The Securities and Exchange Commission said Mr. Cooperman used his status as one of Atlas Pipeline Partners’ largest shareholders to gain access to confidential information from a company executive, according to a statement released Wednesday by the regulator.
He earned substantial illicit profits by buying securities in Atlas before the sale of a company asset in 2010, which caused shares to jump 31 per cent, the SEC said.
“We allege that hedge fund manager Mr. Cooperman, who as a large APL shareholder obtained access to confidential corporate information, abused that access by trading on this information,” Andrew Ceresney, head of SEC’s division of enforcement, said in a statement.
Mr. Cooperman said in a letter Wednesday to investors he strongly disagreed with the SEC’s allegations and that the firm hasn’t engaged in any unlawful conduct. He was planning to hold a conference call with investors later in the day.

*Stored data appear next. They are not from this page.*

@[simp] theorem State.turn_modCore (s : State) (c : Nat) (f : Core → Core) : (s.modCore c f).turn = s.turn := rfl
@[simp] theorem State.inputs_modCore (s : State) (c : Nat) (f : Core → Core) : (s.modCore c f).inputs = s.inputs := rfl
@[simp] theorem State.free_modCore (s : State) (c : Nat) (f : Core → Core) : (s.modCore c f).free = s.free := rfl
@[simp] theorem State.pause_modCore (s : State) (c : Nat) (f : Core → Core) : (s.modCore c f).pause = s.pause := rfl
@[simp] theorem State.args_modCore (s : State) (c : Nat) (f : Core → Core) : (s.modCore c f).args = s.args := rfl
@[simp] theorem State.time_modCore (s : State) (c : Nat) (f : Core → Core) : (s.modCore c f).time = s.time := rfl
@[simp] theorem State.mem_modCore (s : State) (c : Nat) (f : Core → Core) : (s.modCore c f).mem = s.mem := rfl
@[simp] theorem State.acts_modCore (s : State) (c : Nat) (f : Core → Core) : (s.modCore c f).acts = s.acts := rfl
@[simp] theorem State.foreseen_modCore (s : State) (c : Nat) (f : Core → Core) : (s.modCore c f).foreseen = s.foreseen := rfl
@[simp] theorem State.tags_modCore (s : State) (c : Nat) (f : Core → Core) : (s.modCore c f).tags = s.tags := rfl
@[simp] theorem State.lines_modCore (s : State) (c : Nat) (f : Core → Core) : (s.modCore c f).lines = s.lines := rfl
@[simp] theorem State.writeQ_modCore (s : State) (c : Nat) (f : Core → Core) : (s.modCore c f).writeQ = s.writeQ := rfl
@[simp] theorem State.compr_modCore (s : State) (c : Nat) (f : Core → Core) : (s.modCore c f).compr = s.compr := rfl
@[simp] theorem State.xlat_modCore (s : State) (c : Nat) (f : Core → Core) : (s.modCore c f).xlat = s.xlat := rfl
@[simp] theorem State.otab_modCore (s : State) (c : Nat) (f : Core → Core) : (s.modCore c f).otab = s.otab := rfl
@[simp] theorem State.ptab_modCore (s : State) (c : Nat) (f : Core → Core) : (s.modCore c f).ptab = s.ptab := rfl
@[simp] theorem State.htab_modCore (s : State) (c : Nat) (f : Core → Core) : (s.modCore c f).htab = s.htab := rfl
@[simp] theorem State.padtab_modCore (s : State) (c : Nat) (f : Core → Core) : (s.modCore c f).padtab = s.padtab := rfl
@[simp] theorem State.oldTabs_modCore (s : State) (c : Nat) (f : Core → Core) : (s.modCore c f).oldTabs = s.oldTabs := rfl
@[simp] theorem State.descs_modCore (s : State) (c : Nat) (f : Core → Core) : (s.modCore c f).descs = s.descs := rfl
@[simp] theorem State.clearing_modCore (s : State) (c : Nat) (f : Core → Core) : (s.modCore c f).clearing = s.clearing := rfl
@[simp] theorem State.lost_modCore (s : State) (c : Nat) (f : Core → Core) : (s.modCore c f).lost = s.lost := rfl
@[simp] theorem State.phases_modCore (s : State) (c : Nat) (f : Core → Core) : (s.modCore c f).phases = s.phases := rfl
@[simp] theorem State.waiting_modCore (s : State) (c : Nat) (f : Core → Core) : (s.modCore c f).waiting = s.waiting := rfl
@[simp] theorem State.returning_modCore (s : State) (c : Nat) (f : Core → Core) : (s.modCore c f).returning = s.returning := rfl
@[simp] theorem State.lanes_modCore (s : State) (c : Nat) (f : Core → Core) : (s.modCore c f).lanes = s.lanes := rfl
@[simp] theorem State.order_modCore (s : State) (c : Nat) (f : Core → Core) : (s.modCore c f).order = s.order := rfl
@[simp] theorem State.pens_modCore (s : State) (c : Nat) (f : Core → Core) : (s.modCore c f).pens = s.pens := rfl
@[simp] theorem State.schcfg_modCore (s : State) (c : Nat) (f : Core → Core) : (s.modCore c f).schcfg = s.schcfg := rfl
@[simp] theorem State.folds_modCore (s : State) (c : Nat) (f : Core → Core) : (s.modCore c f).folds = s.folds := rfl
@[simp] theorem State.handles_modCore (s : State) (c : Nat) (f : Core → Core) : (s.modCore c f).handles = s.handles := rfl
@[simp] theorem State.drover0_modCore (s : State) (c : Nat) (f : Core → Core) : (s.modCore c f).drover0 = s.drover0 := rfl
@[simp] theorem State.drover1_modCore (s : State) (c : Nat) (f : Core → Core) : (s.modCore c f).drover1 = s.drover1 := rfl
@[simp] theorem State.parts_modCore (s : State) (c : Nat) (f : Core → Core) : (s.modCore c f).parts = s.parts := rfl
@[simp] theorem State.tracked_modCore (s : State) (c : Nat) (f : Core → Core) : (s.modCore c f).tracked = s.tracked := rfl
@[simp] theorem State.queues_modCore (s : State) (c : Nat) (f : Core → Core) : (s.modCore c f).queues = s.queues := rfl
@[simp] theorem State.delivered_modCore (s : State) (c : Nat) (f : Core → Core) : (s.modCore c f).delivered = s.delivered := rfl
@[simp] theorem State.hubEvents_modCore (s : State) (c : Nat) (f : Core → Core) : (s.modCore c f).hubEvents = s.hubEvents := rfl
@[simp] theorem State.recorder_modCore (s : State) (c : Nat) (f : Core → Core) : (s.modCore c f).recorder = s.recorder := rfl
@[simp] theorem State.conns_modCore (s : State) (c : Nat) (f : Core → Core) : (s.modCore c f).conns = s.conns := rfl
@[simp] theorem State.ports_modCore (s : State) (c : Nat) (f : Core → Core) : (s.modCore c f).ports = s.ports := rfl
@[simp] theorem State.links_modCore (s : State) (c : Nat) (f : Core → Core) : (s.modCore c f).links = s.links := rfl
@[simp] theorem State.cellars_modCore (s : State) (c : Nat) (f : Core → Core) : (s.modCore c f).cellars = s.cellars := rfl
@[simp] theorem State.arbiter_modCore (s : State) (c : Nat) (f : Core → Core) : (s.modCore c f).arbiter = s.arbiter := rfl
@[simp] theorem State.tailsSeen_modCore (s : State) (c : Nat) (f : Core → Core) : (s.modCore c f).tailsSeen = s.tailsSeen := rfl
@[simp] theorem State.wakesSeen_modCore (s : State) (c : Nat) (f : Core → Core) : (s.modCore c f).wakesSeen = s.wakesSeen := rfl
@[simp] theorem State.counted_modCore (s : State) (c : Nat) (f : Core → Core) : (s.modCore c f).counted = s.counted := rfl
@[simp] theorem State.boot_modCore (s : State) (c : Nat) (f : Core → Core) : (s.modCore c f).boot = s.boot := rfl
@[simp] theorem State.bootCount_modCore (s : State) (c : Nat) (f : Core → Core) : (s.modCore c f).bootCount = s.bootCount := rfl
@[simp] theorem State.attest_modCore (s : State) (c : Nat) (f : Core → Core) : (s.modCore c f).attest = s.attest := rfl
@[simp] theorem State.svn_modCore (s : State) (c : Nat) (f : Core → Core) : (s.modCore c f).svn = s.svn := rfl
@[simp] theorem State.peers_modCore (s : State) (c : Nat) (f : Core → Core) : (s.modCore c f).peers = s.peers := rfl
@[simp] theorem State.egress_modCore (s : State) (c : Nat) (f : Core → Core) : (s.modCore c f).egress = s.egress := rfl
@[simp] theorem State.policy_modCore (s : State) (c : Nat) (f : Core → Core) : (s.modCore c f).policy = s.policy := rfl
@[simp] theorem State.health_modCore (s : State) (c : Nat) (f : Core → Core) : (s.modCore c f).health = s.health := rfl
@[simp] theorem State.watchdog_modCore (s : State) (c : Nat) (f : Core → Core) : (s.modCore c f).watchdog = s.watchdog := rfl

When Omega Advisors received a subpoena about trading in Atlas, Mr. Cooperman contacted the Atlas company executive and told him to try to fabricate a story, according to the SEC. The executive was shocked and angered when he learned that Mr. Cooperman had traded in advance of Atlas’s announcement, the regulator said.
The SEC’s complaint seeks disgorgement of ill-gotten gains plus interest, penalties and permanent injunctions against Mr. Cooperman, 73, and Omega Advisors, as well as a permanent ban against the hedge fund manager.
Mr. Cooperman told clients in a letter dated March 21 that he and his firm received a Wells notice regarding an investment in a single issuer that it had since 2007, according to a person familiar with the matter at the time.
Mr. Cooperman later told CNBC that the probe centred on trading of Atlas, a midstream operator that ran networks in Oklahoma, southern Kansas, Texas and Tennessee before merging with a Targa Resources Partners LP unit more than a year ago.
The hedge fund manager first established a stake in Atlas Pipeline in the fourth quarter of 2007, according to SEC filings. The position increased substantially in late 2010 and again in late 2013, according to data compiled by Bloomberg. Omega also showed a stake in Targa after it bought Atlas last year.
Mr. Cooperman’s firm, with $5.4-billion (U.S.) in assets under management as of Aug. 31, is among the oldest in the hedge fund industry. He’s built a reputation as a stock picker over almost half a century by scrutinizing undervalued companies and asking management tough questions. He previously headed Goldman Sachs Asset Management and worked at the Wall Street firm for 25 years before leaving in 1991.
Stocks in which Omega owns a substantial portion of shares outstanding, including First Data Corp., Altisource Portfolio Solutions SA, HRG Group Inc. and Navient Corp., fell when news of the allegations against Mr. Cooperman were announced.